Python float with periodic decimals

Question

Is there a way to take into account the periodic decimals in my function, for example:

So instead of just having a function y * 0.44 or y * 0.55 the program would use as many decimals as possible: y * 0.44444444 or y * 0.55555555 in its calculations.

One way I think would be by looping through the decimals and adding .0 as many times as possible. However, is there a leaner way?

Answer 1

You could try defining the repeating values with fractional notation

point4=4/9   #0.4444444444...
point5=5/9    #0.5555555555...

y * point4
y * point5

To generalize to any repeating number, divide your number "n" with another number where every digit of "n" is replaced by 9

ex. 26/99 -> 0.26262626...

ex. 10203/99999 -> 0.102031020310203...

Answer 2

One comment solved it:

0.44 --> 44/99 --> 0.44444444

0.58 --> 58/99 --> 0.58585858

0.4 --> 4/9 --> 0.44444

0.567 --> 567/999 --> 0.567567567

Answer 3

This is a misunderstanding of how floats work. They have a limited size (usually 32 or 64 bits) and precision (they store a number using an exponent and a binary expansion).

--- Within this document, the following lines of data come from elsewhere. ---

-- ==== Sys2Proof/Laws/State.lean ====
section
/-! SUPPORT. What each update of the state leaves as it was: one lemma per field per update. -/

namespace Sys2Proof.Machine

variable (s : State)

/-! State.setCore -/
@[simp] theorem State.setCore_order (n : Nat) (c : Core) : (s.setCore n c).order = s.order := rfl
@[simp] theorem State.setCore_mtime (n : Nat) (c : Core) : (s.setCore n c).mtime = s.mtime := rfl
@[simp] theorem State.setCore_pending (n : Nat) (c : Core) : (s.setCore n c).pending = s.pending := rfl
@[simp] theorem State.setCore_free (n : Nat) (c : Core) : (s.setCore n c).free = s.free := rfl
@[simp] theorem State.setCore_nextPkt (n : Nat) (c : Core) : (s.setCore n c).nextPkt = s.nextPkt := rfl
@[simp] theorem State.setCore_nextSeq (n : Nat) (c : Core) : (s.setCore n c).nextSeq = s.nextSeq := rfl
@[simp] theorem State.setCore_queues (n : Nat) (c : Core) : (s.setCore n c).queues = s.queues := rfl
@[simp] theorem State.setCore_rings (n : Nat) (c : Core) : (s.setCore n c).rings = s.rings := rfl
@[simp] theorem State.setCore_fns (n : Nat) (c : Core) : (s.setCore n c).fns = s.fns := rfl
@[simp] theorem State.setCore_reply (n : Nat) (c : Core) : (s.setCore n c).reply = s.reply := rfl
@[simp] theorem State.setCore_msix (n : Nat) (c : Core) : (s.setCore n c).msix = s.msix := rfl
@[simp] theorem State.setCore_parts (n : Nat) (c : Core) : (s.setCore n c).parts = s.parts := rfl
@[simp] theorem State.setCore_regions (n : Nat) (c : Core) : (s.setCore n c).regions = s.regions := rfl
@[simp] theorem State.setCore_ctxs (n : Nat) (c : Core) : (s.setCore n c).ctxs = s.ctxs := rfl
@[simp] theorem State.setCore_clients (n : Nat) (c : Core) : (s.setCore n c).clients = s.clients := rfl
@[simp] theorem State.setCore_engines (n : Nat) (c : Core) : (s.setCore n c).engines = s.engines := rfl
@[simp] theorem State.setCore_units (n : Nat) (c : Core) : (s.setCore n c).units = s.units := rfl
@[simp] theorem State.setCore_moverLast (n : Nat) (c : Core) : (s.setCore n c).moverLast = s.moverLast := rfl
@[simp] theorem State.setCore_unitLast (n : Nat) (c : Core) : (s.setCore n c).unitLast = s.unitLast := rfl
@[simp] theorem State.setCore_items (n : Nat) (c : Core) : (s.setCore n c).items = s.items := rfl
@[simp] theorem State.setCore_mem (n : Nat) (c : Core) : (s.setCore n c).mem = s.mem := rfl
@[simp] theorem State.setCore_sp (n : Nat) (c : Core) : (s.setCore n c).sp = s.sp := rfl
@[simp] theorem State.setCore_spLost (n : Nat) (c : Core) : (s.setCore n c).spLost = s.spLost := rfl
@[simp] theorem State.setCore_host (n : Nat) (c : Core) : (s.setCore n c).host = s.host := rfl
@[simp] theorem State.setCore_noAtomics (n : Nat) (c : Core) : (s.setCore n c).noAtomics = s.noAtomics := rfl
@[simp] theorem State.setCore_held (n : Nat) (c : Core) : (s.setCore n c).held = s.held := rfl
@[simp] theorem State.setCore_owed (n : Nat) (c : Core) : (s.setCore n c).owed = s.owed := rfl
@[simp] theorem State.setCore_copies (n : Nat) (c : Core) : (s.setCore n c).copies = s.copies := rfl
@[simp] theorem State.setCore_stackCk (n : Nat) (c : Core) : (s.setCore n c).stackCk = s.stackCk := rfl
@[simp] theorem State.setCore_late (n : Nat) (c : Core) : (s.setCore n c).late = s.late := rfl
@[simp] theorem State.setCore_locks (n : Nat) (c : Core) : (s.setCore n c).locks = s.locks := rfl
@[simp] theorem State.setCore_caches (n : Nat) (c : Core) : (s.setCore n c).caches = s.caches := rfl
@[simp] theorem State.setCore_ecc (n : Nat) (c : Core) : (s.setCore n c).ecc = s.ecc := rfl
@[simp] theorem State.setCore_memRing (n : Nat) (c : Core) : (s.setCore n c).memRing = s.memRing := rfl
@[simp] theorem State.setCore_lcShare (n : Nat) (c : Core) : (s.setCore n c).lcShare = s.lcShare := rfl
@[simp] theorem State.setCore_chans (n : Nat) (c : Core) : (s.setCore n c).chans = s.chans := rfl
@[simp] theorem State.setCore_stackTbl (n : Nat) (c : Core) : (s.setCore n c).stackTbl = s.stackTbl := rfl
@[simp] theorem State.setCore_groups (n : Nat) (c : Core) : (s.setCore n c).groups = s.groups := rfl
@[simp] theorem State.setCore_fab (n : Nat) (c : Core) : (s.setCore n c).fab = s.fab := rfl
@[simp] theorem State.setCore_feeds (n : Nat) (c : Core) : (s.setCore n c).feeds = s.feeds := rfl
@[simp] theorem State.setCore_toks (n : Nat) (c : Core) : (s.setCore n c).toks = s.toks := rfl
@[simp] theorem State.setCore_sessions (n : Nat) (c : Core) : (s.setCore n c).sessions = s.sessions := rfl
@[simp] theorem State.setCore_media (n : Nat) (c : Core) : (s.setCore n c).media = s.media := rfl
@[simp] theorem State.setCore_ctrl (n : Nat) (c : Core) : (s.setCore n c).ctrl = s.ctrl := rfl
@[simp] theorem State.setCore_power (n : Nat) (c : Core) : (s.setCore n c).power = s.power := rfl
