theorem test_meets_ContributionsCollected :
    ((joined (grp 1)).group 7 = some (grp 1) ∧ (grp 1).bucket 65535 = some bkt ∧ bkt.send = 0 ∧ ((joined (grp 1)).ctx 0).stepState = .drain ∧
      answers ((joined (grp 1)).readNat ((joined (grp 1)).groupAcc (grp 1)) ((joined (grp 1)).global (bkt.recOff + 8)) 8).1 0 = true ∧ 0 < bkt.target ∧
      (let s := (joined (grp 1)).pokeMem 0 (bkt.recOff + 8) [2#8]
       s.group 7 = some (grp 1) ∧ (s.ctx 0).stepState = .drain ∧ answers (s.readNat (s.groupAcc (grp 1)) (s.global (bkt.recOff + 8)) 8).1 2 = true) ∧
      ((joined (grp 1) .exchange).ctx 0).stepState = .exchange) ∧
    (let s := joined (grp 1)
     (Instr.reduce rh sent1).wf = true ∧ (Instr.reduce { rh with last := false } data1).wf = true ∧ s.Accepts 7 {} ∧ rh.last = true ∧
       ((s.taken 7 {} 1 (flitsOf sent1.length)).stampFirst { rh with defCrc := 78 }).group 7 = some (grp 1) ∧ (grp 1).abortPol = false ∧ (grp 1).bucket 65535 = some bkt ∧ bkt.crc ≠ ({ rh with defCrc := 78 } : ReduceHdr).defCrc ∧
       (grp 1).keyOk 4 0 = false) ∧
    (let g := holding {}
     let s := joined g
     let f (g : Group) : Group := { g with buckets := g.buckets.map (fun b => if b.id = 65535 then { b with mine := { step := 3, firstMt := some 5 } } else b) }
     let u := (s.taken 7 {} 1 (flitsOf sent1.length)).stampFirst rh
     let v := (u.dropRun rh).at 6
     let r := u.runWith rh (sent1.take (sent1.length - 8))
     s.Accepts 7 {} ∧ s.group 7 = some g ∧ u.group 7 = some (f g) ∧
       (f g).bucket 65535 = some { bkt264 with mine := { step := 3, firstMt := some 5 } } ∧ bkt264.mine.step ≠ 3 ∧
       (holding { step := 3 }).bucket 65535 = some { bkt264 with mine := { step := 3 } } ∧ g.bucket 65535 = some bkt264 ∧ bkt264.crc = rh.defCrc ∧ g.keyOk 3 0 = true ∧ g.rank ≠ 0xFFFF ∧
       rh.srcRank < g.n ∧ rh.shard = g.rank ∧ rh.src ≠ 0xFFF0 ∧ v.slotsHeld (f g) { bkt264 with mine := { step := 3, firstMt := some 5 } } false 0 r.bytes.length = false ∧
       g.holder bkt264 false = 0 ∧ crc64 r.bytes = le (sent1.drop (sent1.length - 8)) ∧ r.bytes.length = (bkt264.shard g.n 1).2 ∧
       (g.slotsOf 0) = [0] ∧ 0 ∉ ({} : Own).present ∧
       crc64 ((data1 ++ toLe 8 0).take 8) ≠ le ((data1 ++ toLe 8 0).drop 8) ∧ 0 ∉ ({} : Own).crcFails ∧
       (holding {} 65535).holder bkt264 false = 65535 ∧ (holding {} 65535).bucket 65534 = some { bkt264 with id := 65534, mine := { step := 3 } }) ∧
    (let o : Own := { step := 3, firstMt := some 5, present := [1] }
     let b : Bucket := { bkt264 with mine := o, adopted := o }
     let g : Group := { holding o with buckets := [b] }
     (joined g).group 7 = some g ∧ g.bucket 65535 = some b ∧ (b.table true).firstMt = some 5 ∧ (b.table false).firstMt = some 5 ∧ g.adoptedRank = 0xFFFF ∧
       g.overdue b false (5 + g.dUs * 1000 + 1) = some 0 ∧ g.overdue b true (5 + g.dUs * 1000 + 1) = some 0 ∧ g.abortPol = false ∧
       ({ g with abortPol := true } : Group).overdue b false (5 + g.dUs * 1000 + 1) = some 0 ∧
       g.overdue { b with mine := { o with present := [0, 1] } } false (5 + g.dUs * 1000 + 1) = none) := by
  refine ⟨?_, ⟨?_, ?_, accepts ?_, ?_⟩, ⟨accepts ?_, ?_⟩, ?_⟩ <;> decide +kernel

def gm (srcRank arg : Nat) : GroupMsg :=
  { port := 7, src := 5, gid := 7, step := 3, attempt := 0, mseq := 1, srcRank, arg }

theorem hears {s : State} {m : GroupMsg} {g : Group} (hv : m.via = {})
    (h : (m.wf && ((s.port m.port).live && !s.ecc.armed) && s.msgRoom m.port && !s.fab.seen.contains (m.src, m.mseq) && s.group m.gid == some g) = true) :
    s.Hears m g := by
  rw [Bool.and_eq_true, Bool.and_eq_true, Bool.and_eq_true, Bool.and_eq_true, beq_iff_eq, Bool.not_eq_true'] at h
  exact ⟨h.1.1.1.1, hv ▸ accepts h.1.1.1.2, h.1.1.2, by simpa using h.1.2, h.2⟩

theorem test_meets_ContributionsSentAgain :
    ((joined (grp 1)).Hears (gm 0 65535) (grp 1) ∧ (grp 1).bucket (65535 % 2 ^ 16) = some bkt ∧ (3, 0) = (grp 1).key ∧ (grp 1).home 0 = some 5 ∧
      0 ∉ bkt.resent ∧ 0 ∈ ({ bkt with resent := [0] } : Bucket).resent) ∧
    (let g : Group := { grp 1 with resendAt := [(65535, 0, 10005)] }
     (joined g).group 7 = some g ∧ g.resendAt = [(65535, 0, 10005)] ∧ g.home 0 = some 5) ∧
    (let s := joined (grp 1)
     (grp 1).home 0 = some 5 ∧ 5 ≠ s.fab.moduleId ∧ 0 < (bkt.shard (grp 1).n 0).2 ∧
       answers (s.reading (s.groupAcc (grp 1)) (load s (s.groupAcc (grp 1)) (s.global (bkt.gradOff + (bkt.shard (grp 1).n 0).1)) (bkt.shard (grp 1).n 0).2)).1
         (List.replicate 256 0#8) = true) :=
  ⟨⟨hears rfl (by decide +kernel), by decide +kernel⟩, by decide +kernel, by decide +kernel⟩

/-- Every slot of the bucket filled. -/
def full : Bucket := { bkt with manual := true, mine := { step := 3, present := [0, 1] } }

theorem test_meets_SlotTablesSummed :
    (let g : Group := { grp 1 with buckets := [full] }
     let s := joined g .exchange
     let tk := s.unitTakes memoryUnit s.sumWork 0
     let u := tk.2.2
     let rd := u.reading (u.groupAcc g) ([0, 1].mapM (fun k => slotLoad u g (g.slotAddr full false k) 256))
     s.group 7 = some g ∧ g.bucket 65535 = some full ∧ g.rank ≠ 0xFFFF ∧ g.keyState = 1 ∧ (s.ctx 0).stepState.isOpen = true ∧ full.mine.own = 0 ∧
       (full.shard 2 1).2 = 256 ∧ (∀ r, r < g.n → r ∈ full.mine.ranks 2 []) ∧ (s.ctx 0).state = .active ∧ tk.1 = true ∧
       answers rd.1 [List.replicate 256 0#8, List.replicate 256 0#8] = true ∧
       (rd.2.store { u.groupAcc g with atHome := true } (rd.2.global full.sumOff) (sumSlots [List.replicate 256 0#8, List.replicate 256 0#8])).2 = none ∧ full.manual = true) ∧
    (let g : Group := { grp 1 with buckets := [full] }
     let h : Group := { g with gid := 8, ctx := 1 }
     let s : State := { near [] .exchange with groups := [g, h], ctxs := [(0, { Ctx.management .azg7208 with stepState := .exchange, step := 3 }),
                                                                         (1, { state := .active, level := 1, stepState := .exchange, step := 3 })] }
     s.group 8 = some h ∧ (s.ctx 1).stepState.isOpen = true ∧ (s.ctx 1).state = .active ∧ (s.unitTakes memoryUnit s.sumWork 1).1 = false) ∧
    (¬∀ r, r < 2 → r ∈ bkt.mine.ranks 2 []) ∧
    ([[1#8, 0#8, 0#8, 0#8], [0xFF#8, 0xFF#8, 0x7F#8, 0x7F#8]] ≠ ([] : List (List Byte)) ∧
      ∀ x ∈ [[1#8, 0#8, 0#8, 0#8], [0xFF#8, 0xFF#8, 0x7F#8, (0x7F#8 : Byte)]], x.length = 4 * 1) := by decide +kernel

def bh (mirror : Bool) : BcastHdr :=
  { port := 7, src := 5, gid := 7, bucket := 65535, step := 3, attempt := 0, mirror, owner := 0, addr := z.memBytes 0 - 256, defCrc := 77 }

So if you want to represent a number with infinite precision it is impossible with floats. You probably need to use a symbolic representation instead.

Even if you want to use the most decimal places possible, it is still a problem, because floats work in binary and not decimal, so there is no equal number of precise decimal places for every float. (for more information about floats see Wikipedia)

The best alternative I can think of, if you only need rational numbers, could be using the fractions module.

In [1]: from fractions import Fraction

In [2]: Fraction(3, 4) * Fraction(5, 3)
Out[2]: Fraction(5, 4)

If you need more advanced stuff, you could try sympy.